**Problem**
Nothing but the lines from the one containing "state after it. -/" through the one containing "decode [bytes 0x10", both included, should be given again, each exactly as written below.

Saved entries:
-- ==== Sys2Proof/Tests/Slice0.lean ====
section
/-! SUPPORT. Tests by evaluation. Expected values come from the vectors of 95_test_vectors, whose names
stand in the comments; MEM_SIZE is 256 and A is 0x10 unless said. Last, the witnesses that the
hypotheses of the obligations can be met, one for each clause. -/

namespace Sys2Proof.Tests

open Sys2Proof.Machine

/-! ### A small engine and what a step gives -/

/-- A running engine: memory words, `pc`, `sp`, ZERO, SIGN and some registers set. -/
def eng (mem : Memory) (pc sp : Word) (z n : Bool) (regs : List (Reg × Word)) : State :=
  regs.foldl (fun s p => s.setReg p.1 p.2)
    { State.construct 256#32 with
      mem := mem, pc := pc, sp := sp, flags := ⟨false, z, false, n, false, false⟩ }

/-- The usual engine of a vector: the words from address 0x10, empty stack, flags clear. -/
def at10 (w : Word) (regs : List (Reg × Word)) : State := eng [(0x10, w)] 0x10#32 256#32 false false regs

/-- What one step gives: its result and the state after it. -/
def one (s : State) : StepResult × Option State := (stepResult (step s), stateAfter (step s))

/-- One step, and three words of the state after it: a register, `pc` and `sp`. -/
def seen (s : State) (r : Reg) : StepResult × Option (Word × Word × Word) :=
  ((one s).1, (one s).2.map fun t => (t.reg r, t.pc, t.sp))

/-- One step, and a register with ZERO and SIGN after it. -/
def zs (s : State) (r : Reg) : Option (Word × Bool × Bool) :=
  (one s).2.map fun t => (t.reg r, t.flags.zero, t.flags.sign)

/-- One step, and a word of memory with `pc` and `sp` after it. -/
def memSeen (s : State) (a : Nat) : StepResult × Option (Word × Word × Word) :=
  ((one s).1, (one s).2.map fun t => (t.mem.read a, t.pc, t.sp))

/-! ### Decoding, from the encodings of 30_encoding section 3 (V-ENC) -/

/-- The bytes of a word, bits 31:24 first. -/
def bytes (a b c d : Byte) : Word := a ++ b ++ c ++ d

theorem test_decode_data_movement :
    decode [bytes 0x01 0x03 0x01 0x00] = .instr (.movRR 3 1) [] ∧
    decode [bytes 0x02 0x01 0x00 0x0A] = .instr (.movI16 1 10) [] ∧
    decode [bytes 0x03 0x03 0x02 0x00] = .instr (.load 3 2) [] ∧
    decode [bytes 0x04 0x01 0x02 0x00] = .instr (.store 1 2) [] ∧
    decode [bytes 0xE2 0x01 0x00 0xFF, 0x12345678#32] = .instr (.movI32 1 0x12345678) [] ∧
    decode [bytes 0xE4 0xFF 0xFF 0xFF, 0x41#32, 0xDEADBEEF#32] =
      .instr (.storeI32 0x41 0xDEADBEEF) [] := by decide

theorem test_decode_alu :
    decode [bytes 0x05 0x01 0x02 0x00] = .instr (.add 1 2) [] ∧
    decode [bytes 0x06 0x01 0x02 0x00] = .instr (.sub 1 2) [] ∧
    decode [bytes 0x07 0x01 0x02 0x00] = .instr (.and 1 2) [] ∧
    decode [bytes 0x08 0x01 0x02 0x00] = .instr (.or 1 2) [] ∧
    decode [bytes 0x09 0x01 0x02 0x00] = .instr (.xor 1 2) [] ∧
    decode [bytes 0x0A 0x01 0x00 0x00] = .instr (.not 1) [] ∧
    decode [bytes 0xE5 0x01 0x00 0x05] = .instr (.addI16 1 5) [] := by decide

theorem test_decode_compare_branch :
    decode [bytes 0x10 0x01 0x00 0x05] = .instr (.cmpI16 1 5) [] ∧
    decode [bytes 0x11 0x01 0x02 0x00] = .instr (.cmpRR 1 2) [] ∧
    decode [bytes 0x12 0x00 0x00 0x20] = .instr (.jmp 0x20) [] ∧
    decode [bytes 0x13 0x00 0x00 0x20] = .instr (.jz 0x20) [] ∧
    decode [bytes 0x14 0x00 0x00 0x20] = .instr (.jnz 0x20) [] ∧
    decode [bytes 0x15 0x00 0x00 0x20] = .instr (.jl 0x20) [] ∧
    decode [bytes 0x16 0x00 0x00 0x20] = .instr (.jg 0x20) [] ∧
    decode [bytes 0x17 0x00 0x00 0x20] = .instr (.jle 0x20) [] ∧
    decode [bytes 0x18 0x00 0x00 0x20] = .instr (.jge 0x20) [] := by decide

theorem test_decode_stack_system :
    decode [bytes 0x30 0x00 0x00 0x0A] = .instr (.call 10) [] ∧
    decode [bytes 0x31 0x00 0x00 0x00] = .instr .ret [] ∧
    decode [bytes 0x32 0x01 0x00 0x00] = .instr (.push 1) [] ∧
    decode [bytes 0x33 0x02 0x00 0x00] = .instr (.pop 2) [] ∧
    decode [bytes 0x40 0x01 0x00 0x00] = .instr (.inp 1) [] ∧
    decode [bytes 0x41 0x01 0x00 0x00] = .instr (.out 1) [] ∧
    decode [bytes 0x00 0x00 0x00 0x00] = .instr .nop [] ∧
    decode [bytes 0xFF 0x00 0x00 0x00] = .instr .hlt [] := by decide

/-- The encoder writes the same words (V-ENC, one of each format). -/
theorem test_encode :
    encode .hlt = [0xFF000000#32] ∧ encode (.push 1) = [0x32010000#32] ∧
    encode (.store 1 2) = [0x04010200#32] ∧ encode (.cmpI16 1 5) = [0x10010005#32] ∧
    encode (.call 10) = [0x3000000A#32] ∧
    encode (.movI32 1 0x12345678) = [0xE20100FF#32, 0x12345678#32] ∧
    encode (.storeI32 0x41 0xDEADBEEF) = [0xE4FFFFFF#32, 0x41#32, 0xDEADBEEF#32] := by decide

/-- V-DEC: register fields are masked and ignored bits do nothing. -/
theorem test_decode_masks :
    decode [0x01100000#32] = .instr (.movRR 0 0) [] ∧
    decode [0x01FFFF00#32] = .instr (.movRR 15 15) [] ∧
    decode [0xE2FFFFFF#32, 9#32] = .instr (.movI32 15 9) [] ∧
    decode [0xFFFFFFFF#32, 9#32] = .instr .hlt [9#32] ∧
    decode [0x00FFFFFF#32, 9#32] = .instr .nop [9#32] := by decide

/-- V-DEC: both ends of each gap of the opcode map are unknown. -/
theorem test_decode_unknown :
    ∀ op ∈ [0x0B, 0x0F, 0x19, 0x2F, 0x34, 0x3F, 0x42, 0xE1, 0xE3, 0xE6, 0xFE],
      decode [bytes (.ofNat 8 op) 0 0 0] = .unknown (.ofNat 8 op) := by decide

/-- V-DEC: a missing sentinel is reserved, and words may run out. -/
theorem test_decode_reserved :
    decode [0xE20100FE#32, 9#32] = .reserved 0xE20100FE#32 ∧
    decode [0xE4FFFFFE#32, 9#32, 9#32] = .reserved 0xE4FFFFFE#32 ∧
    decode [0xE400FFFF#32, 9#32, 9#32] = .reserved 0xE400FFFF#32 ∧
    decode [0xE20100FF#32] = .truncated ∧ decode [0xE4FFFFFF#32, 1#32] = .truncated := by decide

/-- 30_encoding R82: 30 opcodes are present and 226 absent. -/
theorem test_opcode_counts :
    opcodeTable.length = 30 ∧
    ((List.range 256).filter fun n => (formatOf (BitVec.ofNat 8 n)).isNone).length = 226 := by
  decide +kernel

/-- The host's numbering of bits: word 0 lowest, words beyond the row zero. -/
theorem test_decodeTableWord :
    decodeTableWord 32 0x05010200 = some (.add 1 2) ∧
    decodeTableWord 32 0xE4FFFFFF = some (.storeI32 0 0) ∧
    decodeTableWord 64 0x12345678E20100FF = some (.movI32 1 0x12345678) ∧
    decodeTableWord 32 0xE3000000 = none := by decide

/-! ### The checks of WellFormed, each with a term it refuses -/

theorem test_wellFormed_noFFLowByte :
    Instr.noFFLowByte (.movI16 1 0xFF) = false ∧ Instr.noFFLowByte (.movI16 1 0x100) = true := by
  decide

theorem test_wellFormed_programFits :
    programFits 256#32 255#32 2 = false ∧ programFits 256#32 255#32 1 = true := by decide

theorem test_wellFormed_canonicalWord :
    canonicalWord 0x01F3A1FF#32 = false ∧ canonicalWord 0x01030100#32 = true := by decide

theorem test_wellFormed_noFFLowByteWord :
    noFFLowByteWord 0x020100FF#32 = false ∧ noFFLowByteWord 0xE20100FF#32 = true := by decide

/-! ### One step of each instruction -/

/-- V-MV1 and V-MV3. -/
theorem test_mov_register :
    seen (at10 0x01030100#32 [(1, 0xCAFEBABE#32), (3, 5#32)]) 3 =
      (.ok, some (0xCAFEBABE#32, 0x11#32, 256#32)) ∧
    seen (at10 0x01F3A1FF#32 [(1, 0xCAFEBABE#32)]) 3 =
      (.ok, some (0xCAFEBABE#32, 0x11#32, 256#32)) := by decide

/-- V-MI2 and V-MI3. -/
theorem test_mov_imm16 :
    seen (at10 0x0201FFFF#32 []) 1 = (.ok, some (0xFFFF#32, 0x11#32, 256#32)) ∧
    seen (at10 0x020100FF#32 []) 1 = (.ok, some (0xFF#32, 0x11#32, 256#32)) := by decide

/-- V-ML1 and V-ML4. -/
theorem test_mov_imm32 :
    seen (eng [(0x10, 0xE20100FF#32), (0x11, 0x12345678#32)] 0x10#32 256#32 false false []) 1 =
      (.ok, some (0x12345678#32, 0x12#32, 256#32)) ∧
    seen (eng [(255, 0xE20100FF#32)] 255#32 256#32 false false [(1, 9#32)]) 1 =
      (.memoryAccessError 256#32, some (9#32, 256#32, 256#32)) := by decide

/-- V-LD1 and V-LD4. -/
theorem test_load :
    seen (eng [(0x10, 0x03030200#32), (0x40, 0x12345678#32)] 0x10#32 256#32 false false
      [(2, 0x40#32)]) 3 = (.ok, some (0x12345678#32, 0x11#32, 256#32)) ∧
    seen (at10 0x03020100#32 [(1, 0xFFFFFFFF#32), (2, 7#32)]) 2 =
      (.memoryAccessError 0xFFFFFFFF#32, some (7#32, 0x11#32, 256#32)) := by decide

/-- V-ST1 and V-ST3. -/
theorem test_store :
    memSeen (at10 0x04010200#32 [(1, 0x12345678#32), (2, 0x40#32)]) 0x40 =
      (.ok, some (0x12345678#32, 0x11#32, 256#32)) ∧
    memSeen (at10 0x04010200#32 [(1, 5#32), (2, 0x100#32)]) 0x100 =
      (.memoryAccessError 0x100#32, some (0#32, 0x11#32, 256#32)) := by decide

/-- V-SI1 and V-SI3. -/
theorem test_store_imm32 :
    memSeen (eng [(0x10, 0xE4FFFFFF#32), (0x11, 0x41#32), (0x12, 0xDEADBEEF#32)] 0x10#32 256#32
      false false []) 0x41 = (.ok, some (0xDEADBEEF#32, 0x13#32, 256#32)) ∧
    memSeen (eng [(254, 0xE4FFFFFF#32), (255, 1#32)] 254#32 256#32 false false []) 1 =
      (.memoryAccessError 256#32, some (0#32, 254#32, 256#32)) := by decide

/-- V-AD2 and V-AD3. -/
theorem test_add :
    zs (at10 0x05010200#32 [(1, 0xFFFFFFFF#32), (2, 1#32)]) 1 = some (0#32, true, false) ∧
    zs (at10 0x05010200#32 [(1, 0x7FFFFFFF#32), (2, 1#32)]) 1 =
      some (0x80000000#32, false, true) := by decide

/-- V-SB2 and V-SB6. -/
theorem test_sub :
    zs (at10 0x06010200#32 [(1, 5#32), (2, 7#32)]) 1 = some (0xFFFFFFFE#32, false, true) ∧
    zs (at10 0x06050500#32 [(5, 0xDEADBEEF#32)]) 5 = some (0#32, true, false) := by decide

/-- V-AN1 and V-AN3. -/
theorem test_and :
    zs (at10 0x07010200#32 [(1, 0xFF00FF00#32), (2, 0x0FF00FF0#32)]) 1 =
      some (0x0F000F00#32, false, false) ∧
    zs (at10 0x07010100#32 [(1, 0x80000001#32)]) 1 = some (0x80000001#32, false, true) := by decide

/-- V-OR1 and V-OR2. -/
theorem test_or :
    zs (at10 0x08010200#32 [(1, 0x80000000#32), (2, 1#32)]) 1 = some (0x80000001#32, false, true) ∧
    zs (at10 0x08010200#32 []) 1 = some (0#32, true, false) := by decide

/-- V-XR1 and V-XR2. -/
theorem test_xor :
    zs (at10 0x09010200#32 [(1, 0xAAAAAAAA#32), (2, 0xFFFFFFFF#32)]) 1 =
      some (0x55555555#32, false, false) ∧
    zs (at10 0x09030300#32 [(3, 0x12345678#32)]) 3 = some (0#32, true, false) := by decide

/-- V-NT1 and V-NT4. -/
theorem test_not :
    zs (at10 0x0A010000#32 [(1, 0xFFFF#32)]) 1 = some (0xFFFF0000#32, false, true) ∧
    zs (at10 0x0A01BEEF#32 [(1, 0xFFFF#32), (14, 3#32)]) 14 = some (3#32, false, true) := by decide

/-- V-AI2 and V-AI3. -/
theorem test_add_imm16 :
    zs (at10 0xE501FFFF#32 [(1, 1#32)]) 1 = some (0x10000#32, false, false) ∧
    zs (at10 0xE5010001#32 [(1, 0xFFFFFFFF#32)]) 1 = some (0#32, true, false) := by decide

/-- V-CI4 and V-CI6. -/
theorem test_cmp_imm16 :
    zs (at10 0x10010005#32 [(1, 0x80000005#32)]) 1 = some (0x80000005#32, false, true) ∧
    zs (at10 0x1001FFFF#32 [(1, 0xFFFFFFFF#32)]) 1 = some (0xFFFFFFFF#32, false, true) := by decide

/-- V-CR1 and V-CR4. -/
theorem test_cmp_registers :
    zs (at10 0x11010200#32 [(1, 7#32), (2, 9#32)]) 1 = some (7#32, false, true) ∧
    zs (at10 0x11010200#32 [(1, 0x80000000#32), (2, 1#32)]) 1 =
      some (0x80000000#32, false, false) := by decide

/-- `pc` after one jump to 0x20, for (Z, S) = (0,0), (1,0), (0,1), (1,1). -/
def jumps (op : Byte) : List (Option Word) :=
  [(false, false), (true, false), (false, true), (true, true)].map fun f =>
    (one (eng [(0x10, bytes op 0 0 0x20)] 0x10#32 256#32 f.1 f.2 [])).2.map State.pc

/-- V-J1 to V-J7. -/
theorem test_jumps :
    jumps 0x12 = [some 0x20#32, some 0x20#32, some 0x20#32, some 0x20#32] ∧
    jumps 0x13 = [some 0x11#32, some 0x20#32, some 0x11#32, some 0x20#32] ∧
    jumps 0x14 = [some 0x20#32, some 0x11#32, some 0x20#32, some 0x11#32] ∧
    jumps 0x15 = [some 0x11#32, some 0x11#32, some 0x20#32, some 0x20#32] ∧
    jumps 0x16 = [some 0x20#32, some 0x11#32, some 0x11#32, some 0x11#32] ∧
    jumps 0x17 = [some 0x11#32, some 0x20#32, some 0x20#32, some 0x20#32] ∧
    jumps 0x18 = [some 0x20#32, some 0x20#32, some 0x11#32, some 0x20#32] := by decide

**Finished task**
/-- What one step gives: its result and the state after it. -/
def one (s : State) : StepResult × Option State := (stepResult (step s), stateAfter (step s))

/-- One step, and three words of the state after it: a register, `pc` and `sp`. -/
def seen (s : State) (r : Reg) : StepResult × Option (Word × Word × Word) :=
  ((one s).1, (one s).2.map fun t => (t.reg r, t.pc, t.sp))

/-- One step, and a register with ZERO and SIGN after it. -/
def zs (s : State) (r : Reg) : Option (Word × Bool × Bool) :=
  (one s).2.map fun t => (t.reg r, t.flags.zero, t.flags.sign)

/-- One step, and a word of memory with `pc` and `sp` after it. -/
def memSeen (s : State) (a : Nat) : StepResult × Option (Word × Word × Word) :=
  ((one s).1, (one s).2.map fun t => (t.mem.read a, t.pc, t.sp))

/-! ### Decoding, from the encodings of 30_encoding section 3 (V-ENC) -/

/-- The bytes of a word, bits 31:24 first. -/
def bytes (a b c d : Byte) : Word := a ++ b ++ c ++ d

theorem test_decode_data_movement :
    decode [bytes 0x01 0x03 0x01 0x00] = .instr (.movRR 3 1) [] ∧
    decode [bytes 0x02 0x01 0x00 0x0A] = .instr (.movI16 1 10) [] ∧
    decode [bytes 0x03 0x03 0x02 0x00] = .instr (.load 3 2) [] ∧
    decode [bytes 0x04 0x01 0x02 0x00] = .instr (.store 1 2) [] ∧
    decode [bytes 0xE2 0x01 0x00 0xFF, 0x12345678#32] = .instr (.movI32 1 0x12345678) [] ∧
    decode [bytes 0xE4 0xFF 0xFF 0xFF, 0x41#32, 0xDEADBEEF#32] =
      .instr (.storeI32 0x41 0xDEADBEEF) [] := by decide

theorem test_decode_alu :
    decode [bytes 0x05 0x01 0x02 0x00] = .instr (.add 1 2) [] ∧
    decode [bytes 0x06 0x01 0x02 0x00] = .instr (.sub 1 2) [] ∧
    decode [bytes 0x07 0x01 0x02 0x00] = .instr (.and 1 2) [] ∧
    decode [bytes 0x08 0x01 0x02 0x00] = .instr (.or 1 2) [] ∧
    decode [bytes 0x09 0x01 0x02 0x00] = .instr (.xor 1 2) [] ∧
    decode [bytes 0x0A 0x01 0x00 0x00] = .instr (.not 1) [] ∧
    decode [bytes 0xE5 0x01 0x00 0x05] = .instr (.addI16 1 5) [] := by decide

theorem test_decode_compare_branch :
    decode [bytes 0x10 0x01 0x00 0x05] = .instr (.cmpI16 1 5) [] ∧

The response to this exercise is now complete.